Below are records; reproduce exactly the lines from the one that has "false := by decide" through the one that has "decodeTableWord 32 3", ends included, and nothing more.
Top of Records for the task
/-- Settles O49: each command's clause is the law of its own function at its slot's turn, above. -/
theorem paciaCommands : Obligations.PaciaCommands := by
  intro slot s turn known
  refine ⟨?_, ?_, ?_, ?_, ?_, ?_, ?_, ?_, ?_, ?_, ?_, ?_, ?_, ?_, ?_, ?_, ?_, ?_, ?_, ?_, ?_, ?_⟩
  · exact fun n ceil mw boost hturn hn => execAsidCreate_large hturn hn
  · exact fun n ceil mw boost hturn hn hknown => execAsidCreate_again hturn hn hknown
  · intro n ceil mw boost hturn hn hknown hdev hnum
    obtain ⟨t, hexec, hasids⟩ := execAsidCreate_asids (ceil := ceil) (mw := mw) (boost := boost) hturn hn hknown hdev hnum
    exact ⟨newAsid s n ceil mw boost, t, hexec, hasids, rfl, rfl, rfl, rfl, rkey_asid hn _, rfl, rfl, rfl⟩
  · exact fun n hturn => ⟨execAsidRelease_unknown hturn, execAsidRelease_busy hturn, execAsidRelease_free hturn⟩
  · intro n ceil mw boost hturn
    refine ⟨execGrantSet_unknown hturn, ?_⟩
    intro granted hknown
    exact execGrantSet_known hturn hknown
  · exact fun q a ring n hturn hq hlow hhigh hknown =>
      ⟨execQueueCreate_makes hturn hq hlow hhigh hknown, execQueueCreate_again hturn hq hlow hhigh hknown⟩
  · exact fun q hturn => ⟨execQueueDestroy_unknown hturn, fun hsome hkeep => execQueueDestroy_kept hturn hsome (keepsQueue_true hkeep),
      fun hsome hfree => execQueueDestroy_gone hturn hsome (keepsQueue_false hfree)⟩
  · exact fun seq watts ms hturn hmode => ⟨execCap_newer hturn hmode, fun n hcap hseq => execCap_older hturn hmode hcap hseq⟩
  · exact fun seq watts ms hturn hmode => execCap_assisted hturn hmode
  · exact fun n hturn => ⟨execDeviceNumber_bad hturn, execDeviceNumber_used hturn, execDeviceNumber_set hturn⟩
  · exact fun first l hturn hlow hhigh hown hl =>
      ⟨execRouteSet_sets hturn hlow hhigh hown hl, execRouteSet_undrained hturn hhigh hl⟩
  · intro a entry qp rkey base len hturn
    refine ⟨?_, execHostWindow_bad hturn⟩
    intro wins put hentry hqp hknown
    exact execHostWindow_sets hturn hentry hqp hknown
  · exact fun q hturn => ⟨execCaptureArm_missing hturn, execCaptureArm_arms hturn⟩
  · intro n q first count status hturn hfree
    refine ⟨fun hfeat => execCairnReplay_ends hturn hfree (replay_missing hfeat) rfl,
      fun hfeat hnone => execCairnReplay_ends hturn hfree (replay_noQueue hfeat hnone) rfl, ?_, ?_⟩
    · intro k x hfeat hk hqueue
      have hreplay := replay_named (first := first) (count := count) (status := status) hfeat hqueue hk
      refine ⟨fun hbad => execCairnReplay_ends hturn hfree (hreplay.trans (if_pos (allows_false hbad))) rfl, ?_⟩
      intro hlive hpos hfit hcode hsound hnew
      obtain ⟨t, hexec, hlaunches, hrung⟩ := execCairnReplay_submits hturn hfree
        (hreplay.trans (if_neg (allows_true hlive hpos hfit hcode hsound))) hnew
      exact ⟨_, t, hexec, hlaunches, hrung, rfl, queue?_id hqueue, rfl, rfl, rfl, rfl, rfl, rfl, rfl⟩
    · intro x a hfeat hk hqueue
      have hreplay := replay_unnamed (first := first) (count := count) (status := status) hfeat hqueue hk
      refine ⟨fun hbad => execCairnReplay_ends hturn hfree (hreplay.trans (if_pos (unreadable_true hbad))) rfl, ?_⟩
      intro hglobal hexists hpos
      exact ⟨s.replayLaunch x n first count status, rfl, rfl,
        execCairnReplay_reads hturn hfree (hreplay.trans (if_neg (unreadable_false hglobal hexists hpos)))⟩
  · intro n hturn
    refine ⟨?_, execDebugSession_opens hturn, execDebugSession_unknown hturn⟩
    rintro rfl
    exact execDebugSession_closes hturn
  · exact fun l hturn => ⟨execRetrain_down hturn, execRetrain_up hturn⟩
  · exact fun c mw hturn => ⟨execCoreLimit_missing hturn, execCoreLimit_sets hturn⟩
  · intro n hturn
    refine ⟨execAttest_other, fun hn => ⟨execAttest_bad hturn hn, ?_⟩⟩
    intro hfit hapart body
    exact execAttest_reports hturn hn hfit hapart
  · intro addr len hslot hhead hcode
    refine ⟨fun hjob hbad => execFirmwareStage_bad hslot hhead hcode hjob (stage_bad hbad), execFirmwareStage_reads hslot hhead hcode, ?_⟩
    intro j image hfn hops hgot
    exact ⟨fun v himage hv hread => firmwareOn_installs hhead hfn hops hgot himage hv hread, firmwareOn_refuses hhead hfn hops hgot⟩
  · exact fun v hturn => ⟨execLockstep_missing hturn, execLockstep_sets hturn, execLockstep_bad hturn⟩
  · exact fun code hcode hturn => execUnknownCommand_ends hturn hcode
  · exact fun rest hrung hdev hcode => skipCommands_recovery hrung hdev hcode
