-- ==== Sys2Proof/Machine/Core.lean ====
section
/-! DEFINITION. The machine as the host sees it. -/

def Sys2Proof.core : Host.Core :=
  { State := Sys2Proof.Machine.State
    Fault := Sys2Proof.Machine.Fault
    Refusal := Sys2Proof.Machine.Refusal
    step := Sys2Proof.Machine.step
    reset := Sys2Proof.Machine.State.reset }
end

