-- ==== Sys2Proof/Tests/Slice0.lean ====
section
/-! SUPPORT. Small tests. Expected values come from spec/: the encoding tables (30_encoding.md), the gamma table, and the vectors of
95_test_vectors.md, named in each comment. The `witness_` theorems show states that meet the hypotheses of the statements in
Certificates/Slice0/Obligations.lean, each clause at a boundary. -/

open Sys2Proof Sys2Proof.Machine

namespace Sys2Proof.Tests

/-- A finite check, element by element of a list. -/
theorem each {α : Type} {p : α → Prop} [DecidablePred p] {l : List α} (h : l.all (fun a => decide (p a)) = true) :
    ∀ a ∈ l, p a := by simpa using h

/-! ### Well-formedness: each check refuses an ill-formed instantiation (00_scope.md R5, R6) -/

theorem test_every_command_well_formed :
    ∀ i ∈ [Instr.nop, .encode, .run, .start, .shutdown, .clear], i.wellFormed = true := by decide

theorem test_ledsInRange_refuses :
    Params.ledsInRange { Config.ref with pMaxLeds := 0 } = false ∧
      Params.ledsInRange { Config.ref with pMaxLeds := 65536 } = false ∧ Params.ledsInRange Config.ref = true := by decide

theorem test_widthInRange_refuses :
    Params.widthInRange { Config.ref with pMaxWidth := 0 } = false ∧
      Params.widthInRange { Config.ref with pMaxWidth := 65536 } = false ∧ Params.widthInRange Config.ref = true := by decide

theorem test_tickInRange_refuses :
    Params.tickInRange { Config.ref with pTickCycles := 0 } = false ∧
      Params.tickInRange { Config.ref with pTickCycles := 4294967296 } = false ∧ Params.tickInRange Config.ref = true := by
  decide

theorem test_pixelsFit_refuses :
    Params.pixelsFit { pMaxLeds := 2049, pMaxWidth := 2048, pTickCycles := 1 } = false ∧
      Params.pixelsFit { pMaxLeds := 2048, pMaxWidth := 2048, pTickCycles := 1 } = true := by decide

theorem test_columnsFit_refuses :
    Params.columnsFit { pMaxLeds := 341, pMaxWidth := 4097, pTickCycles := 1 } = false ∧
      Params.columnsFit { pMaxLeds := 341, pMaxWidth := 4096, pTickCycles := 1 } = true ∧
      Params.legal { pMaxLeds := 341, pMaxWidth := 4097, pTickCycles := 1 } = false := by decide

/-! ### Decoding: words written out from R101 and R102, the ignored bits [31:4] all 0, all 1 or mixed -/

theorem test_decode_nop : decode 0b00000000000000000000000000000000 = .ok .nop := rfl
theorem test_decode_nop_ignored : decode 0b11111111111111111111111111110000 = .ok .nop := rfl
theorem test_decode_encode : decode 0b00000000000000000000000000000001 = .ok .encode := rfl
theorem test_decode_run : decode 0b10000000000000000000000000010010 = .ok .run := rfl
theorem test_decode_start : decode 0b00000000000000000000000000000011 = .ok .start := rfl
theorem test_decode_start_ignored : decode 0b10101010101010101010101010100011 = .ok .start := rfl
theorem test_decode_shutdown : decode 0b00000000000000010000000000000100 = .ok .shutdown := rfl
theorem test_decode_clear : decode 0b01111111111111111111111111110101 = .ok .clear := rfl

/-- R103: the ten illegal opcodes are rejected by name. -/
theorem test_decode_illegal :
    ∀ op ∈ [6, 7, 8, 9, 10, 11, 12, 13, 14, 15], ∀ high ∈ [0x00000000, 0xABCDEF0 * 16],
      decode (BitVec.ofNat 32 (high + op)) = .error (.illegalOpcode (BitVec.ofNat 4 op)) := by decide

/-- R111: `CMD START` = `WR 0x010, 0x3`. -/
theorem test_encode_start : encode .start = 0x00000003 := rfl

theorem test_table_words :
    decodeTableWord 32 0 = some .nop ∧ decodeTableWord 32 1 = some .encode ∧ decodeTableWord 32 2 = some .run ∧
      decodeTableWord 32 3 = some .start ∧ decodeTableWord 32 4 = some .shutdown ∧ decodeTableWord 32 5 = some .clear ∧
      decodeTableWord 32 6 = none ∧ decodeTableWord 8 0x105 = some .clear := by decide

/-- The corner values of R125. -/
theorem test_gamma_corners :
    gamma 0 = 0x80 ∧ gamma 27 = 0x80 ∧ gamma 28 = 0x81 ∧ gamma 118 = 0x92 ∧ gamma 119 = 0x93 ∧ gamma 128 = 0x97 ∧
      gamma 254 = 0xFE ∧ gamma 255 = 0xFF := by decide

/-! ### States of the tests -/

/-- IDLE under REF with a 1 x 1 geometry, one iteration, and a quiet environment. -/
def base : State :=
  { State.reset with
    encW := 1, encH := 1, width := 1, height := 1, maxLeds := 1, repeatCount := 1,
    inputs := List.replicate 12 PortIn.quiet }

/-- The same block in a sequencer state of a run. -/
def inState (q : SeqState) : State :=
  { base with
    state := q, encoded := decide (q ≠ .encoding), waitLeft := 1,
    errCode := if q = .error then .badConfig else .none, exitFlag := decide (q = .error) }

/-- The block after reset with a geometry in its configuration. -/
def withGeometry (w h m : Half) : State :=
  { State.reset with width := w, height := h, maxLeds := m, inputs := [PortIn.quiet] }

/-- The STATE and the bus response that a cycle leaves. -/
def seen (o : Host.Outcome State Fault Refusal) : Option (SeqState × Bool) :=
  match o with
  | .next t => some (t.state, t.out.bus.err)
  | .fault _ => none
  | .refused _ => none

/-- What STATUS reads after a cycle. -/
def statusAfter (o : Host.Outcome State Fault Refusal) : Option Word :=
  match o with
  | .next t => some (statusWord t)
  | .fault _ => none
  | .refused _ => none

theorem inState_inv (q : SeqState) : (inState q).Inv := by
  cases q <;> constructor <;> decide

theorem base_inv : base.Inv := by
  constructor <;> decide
Bottom of Records for the task
Exercise solution:
      Params.legal { pMaxLeds := 341, pMaxWidth := 4097, pTickCycles := 1 } = false := by decide

/-! ### Decoding: words written out from R101 and R102, the ignored bits [31:4] all 0, all 1 or mixed -/

theorem test_decode_nop : decode 0b00000000000000000000000000000000 = .ok .nop := rfl
theorem test_decode_nop_ignored : decode 0b11111111111111111111111111110000 = .ok .nop := rfl
theorem test_decode_encode : decode 0b00000000000000000000000000000001 = .ok .encode := rfl
theorem test_decode_run : decode 0b10000000000000000000000000010010 = .ok .run := rfl
theorem test_decode_start : decode 0b00000000000000000000000000000011 = .ok .start := rfl
theorem test_decode_start_ignored : decode 0b10101010101010101010101010100011 = .ok .start := rfl
theorem test_decode_shutdown : decode 0b00000000000000010000000000000100 = .ok .shutdown := rfl
theorem test_decode_clear : decode 0b01111111111111111111111111110101 = .ok .clear := rfl

/-- R103: the ten illegal opcodes are rejected by name. -/
theorem test_decode_illegal :
    ∀ op ∈ [6, 7, 8, 9, 10, 11, 12, 13, 14, 15], ∀ high ∈ [0x00000000, 0xABCDEF0 * 16],
      decode (BitVec.ofNat 32 (high + op)) = .error (.illegalOpcode (BitVec.ofNat 4 op)) := by decide

/-- R111: `CMD START` = `WR 0x010, 0x3`. -/
theorem test_encode_start : encode .start = 0x00000003 := rfl

theorem test_table_words :
    decodeTableWord 32 0 = some .nop ∧ decodeTableWord 32 1 = some .encode ∧ decodeTableWord 32 2 = some .run ∧
      decodeTableWord 32 3 = some .start ∧ decodeTableWord 32 4 = some .shutdown ∧ decodeTableWord 32 5 = some .clear ∧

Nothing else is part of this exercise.